Artem Igorevich Borodulin (, born 9 March 1989) is a Russian former competitive figure skater. He is the 2008 World Junior silver medalist and competed at the 2010 Winter Olympics, finishing 13th.

Personal life 
Artem Borodulin was born on 9 March 1989 in Perm, Russian SFSR, Soviet Union. His younger brother, Sergei, has also competed in figure skating. The brothers moved to Moscow in spring 2006.

Career 
Artem Borodulin began skating at age 5. He made his ISU Junior Grand Prix (JGP) debut in 2005. In spring 2006, he relocated from Perm to Moscow. He won two silver medals in the 2006 JGP series. He finished 7th at the 2007 World Junior Championships in Oberstdorf after placing 8th in the short program and 7th in the free skate.

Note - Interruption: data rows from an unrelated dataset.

/-- A core (R2, R112, R127, R295). -/
structure Core where
  /-- most recently filled or written first: 128 sets of 16 ways -/
  l1 : List L1Line := []
  /-- micro-TLBs of the front end and of the VLSU: at most 64 entries each (R112). The spec gives no number of VLSU ports: the model
  has one (assumption 11). -/
  frontTlb : List TlbEntry := []
  vlsuTlb : List TlbEntry := []
  /-- entries that a newer one has displaced and no synchronisation has dropped: a lookup may still take one (R115, assumption 11) -/
  oldTlb : List TlbEntry := []
  /-- the core TLB: 512 sets of 8 ways -/
  tlb : List TlbEntry := []
  /-- invalidation generation applied, by virtual function (R114) -/
  gen : List (Nat × Nat) := []
  tiles : Vector Tile 4 := Vector.replicate 4 {}
  engines : Vector Engine 4 := Vector.replicate 4 {}
  tsq : Tsq := {}
  /-- round counters of the arbiters of the vector unit and of the VLSU (R370) -/
  vecRound : Nat := 0
  vlsuRound : Nat := 0
  saved : Option Saved := none
  deriving DecidableEq, Repr

/-- A line of a shared operand that a formed multicast group has read at a step (R307): group, members, step and line number. -/
structure SharedLine where
  grp : Nat
  mask : Nat
  step : Nat
  line : Nat
  data : Line
  tag : Tag
  deriving DecidableEq, Repr

/-- A coil: fusion (R129), forecast and throttle (R356, R409, R431). -/
structure Coil where
  fused : Bool := false
  temp : BitVec 16 := 0
  overLimit : Bool := false
  sweep : BitVec 32 := 0
  /-- issue rate in eighths of full rate under attribution (R409) -/
  rate : Nat := 8
  /-- the banks for whose sake that rate was lowered, by channel -/
  lowered : List Nat := []
  /-- formed multicast groups: group, members, instance (R307) -/
  groups : List (Nat × Nat × Word) := []
  shared : List SharedLine := []
  deriving DecidableEq, Repr

/-- A request in a hank's RCE queue (R239). -/
structure RceReq where
  vf : Nat
  part : Nat
  vseg : Nat
  fmt : Nat
  bsc : Nat
  auto : Bool
  /-- custom descriptors of the issuing braid at the request (R432) -/
  fmts : List (Nat × BitVec 19)
  /-- intermediate segment, once the pass has begun -/
  iseg : Option Nat := none
  /-- next page line to rewrite -/
  next : Nat := 0
  /-- BSC chosen for the lines that will share a machine line (AUTO) -/
  bscNow : Nat := 127
  /-- growth ended the pass (R93) -/
  ended : Bool := false
  deriving DecidableEq, Repr

/-- A walk-cache entry: a stage-1 non-leaf entry by function, level and table index prefix (R112). -/
structure WalkEntry where
  vf : Nat
  lvl : Nat
  pfx : Nat
  next : Nat
  deriving DecidableEq, Repr

/-- A stage-2 table entry that a walk cache holds (R108, R112): function, level 2 or 1, and the address bits above the entry's reach. -/
structure S2Entry where
  vf : Nat
  lvl : Nat
  pfx : Nat
  deriving DecidableEq, Repr

/-- A segment descriptor in force (R108), with the Anchor's dirty bit (R405) and opaque handle (R404). -/
structure Seg where
  rd : Bool
  wr : Bool
  ex : Bool
  lw : Nat
  pw : Nat
  chunks : List Nat
  dirty : Bool := false
  /-- MODEL's own field: the number of this mapping among its function's, which tells a stale translation from a current one -/
  map : Nat := 0
  deriving DecidableEq, Repr

/-- A segment descriptor as a hank's walk cache holds it (R112). -/
structure DescEntry where
  vf : Nat
  iseg : Nat
  seg : Seg
  deriving DecidableEq, Repr

/-- A hank. -/
structure Hank where
  cycle : Word := 0
  /-- 4,096 sets of 16 ways -/
  tlb : List TlbEntry := []
  gen : List (Nat × Nat) := []
  /-- the walk cache: stage-1 non-leaf entries, stage-2 table entries and segment descriptors (R112) -/
  walk : List WalkEntry := []
  s2 : List S2Entry := []
  descs : List DescEntry := []
  /-- memory references that its walks have made (R110, R423) -/
  refs : Nat := 0
  rce : List RceReq := []
  /-- cache-die key slots 0–31 that are loaded: slot and tenant (R125) -/
  keys : List (Nat × Nat) := []
  /-- thermal throttle (R428) -/
  throttled : Bool := false
  /-- what each of its temperature sensors read last, in thousandths of a degree (R428) -/
  temps : List (Nat × Nat) := []
  deriving DecidableEq, Repr

/-- A machine line held in an L2 slice (R122): in-channel offset, the key slot it was filled under, and R27's hint. -/
structure L2Line where
  off : Nat
  key : Nat
  /-- its bytes have not been written back to the bank -/
  dirty : Bool := false
  /-- its contents are those listed in Channel.bank: it was filled from there and not written since -/
  asBank : Bool := false
  hint : Nat := 0
  deriving DecidableEq, Repr

/-- A read of a stored line that waits at the channel controller (R99, R101): its line, how it is found, whether it is a patrol
read or one of a NEAR page, and the function and CORECOORD its events name. -/
structure ChanReq where
  off : Nat
  err : ReadError
  patrol : Bool
  near : Bool
  vf : Nat
  coord : Nat
  deriving DecidableEq, Repr

/-- An HBM4 channel: its L2 slice, controller and banks (R83, R98–R101, R122). The contents of a line are those of State.mem and
State.tags, but for the lines that `bank` lists: what their bank holds while the slice holds something else or nothing. -/
structure Channel where
  trained : Bool := true
  corrected : Nat := 0
  /-- lines of the L2 slice, most recently used first: 512 sets of 12 ways -/
  l2 : List L2Line := []
  /-- by in-channel offset -/
  bank : List (Nat × (Line × Tag)) := []
  /-- activation counts by bank·65536 + row -/
  act : List (Nat × Nat) := []
  /-- the open row of each bank -/
  openRow : List (Nat × Nat) := []
  /-- banks in back-off -/
  backoff : List Nat := []
  /-- banks the ZE has still to scrub, ascending -/
  scrub : List Nat := []
  /-- reads that wait for a back-off or a scrub, in arrival order -/
  queue : List ChanReq := []
  deriving DecidableEq, Repr

/-- A stage's descriptor in a launch record (Table 1 of R358). -/
structure StageDesc where
  accEnt : Nat
  exeEnt : Nat
  pairs : Nat
  exeOnly : Bool
  minPly : Nat
  maxPly : Nat
  inQ : Option Nat
  outQ : Option Nat
  nPly : Nat
  wmBind : Word
  deriving DecidableEq, Repr

/-- A stage queue: its descriptor and records (R365). -/
structure StageQueue where
  num : Nat
  qbase : Word
  cap : Nat
  src : Nat
  dst : Nat
  high : Nat
  low : Nat
  recs : List (Word × Word) := []
  deriving DecidableEq, Repr

/-- A resident or waiting ply (R363, R369, R375). -/
structure Ply where
  stage : Nat
  id : Nat
  placed : Bool := false
  parked : Bool := false
  /-- strands created and not exited, by STRANDID -/
  strands : List Nat := []
  /-- generation of each barrier 0–15 -/
  barGen : List (Nat × Nat) := []
  deriving DecidableEq, Repr

/-- A braid-table entry (R361). -/
structure Braid where
  no : Nat
  vf : Nat
  running : Bool := false
  image : Word
  fuse : Bool
  prio : Nat
  early : Bool
  pred : Nat
  predWm : Nat
  predBnd : Word
  stages : List StageDesc
  queues : List StageQueue
  /-- custom descriptors by index 23–63 (R59, R62) -/
  fmts : List (Nat × BitVec 19)
  /-- written PLT entries by 64·a + b (R63, R376) -/
  plt : List (Nat × BitVec 8) := []
  plies : List Ply := []
  /-- next PLYID of each stage -/
  nextPly : List (Nat × Nat) := []
  ended : List Nat := []
  /-- trap vector written with reach 3 (R397) -/
  trapVec : Option Word := none
  /-- rebalancing actions by stage (R377) -/
  rebal : List (Nat × Nat) := []
  /-- stages whose grants a FULL event holds lowered (R369) -/
  lowered : List Nat := []
  /-- crossings not yet handled: event (0 RISE, 1 FULL, 2 DRAIN) and queue, oldest first (R369) -/
  crossed : List (Nat × Nat) := []
  deriving DecidableEq, Repr

/-- A buffer-map entry (R223). -/
structure BufEntry where
  base : Nat
  alt : Nat
  segs : Nat
  front : Bool
  vf : Nat
  deriving DecidableEq, Repr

Borodulin won bronze in Vienna and gold in Sofia during the 2007 JGP season. He broke his right ankle while practicing in November 2007 and returned to the ice in early January 2008. At the 2008 World Junior Championships in Sofia, he ranked second in both segments and was awarded the silver medal behind Adam Rippon.

Borodulin's first senior ISU Championship was the 2009 Europeans in Helsinki, Finland. He finished 13th after placing 15th in the short program and 12th in the free skate.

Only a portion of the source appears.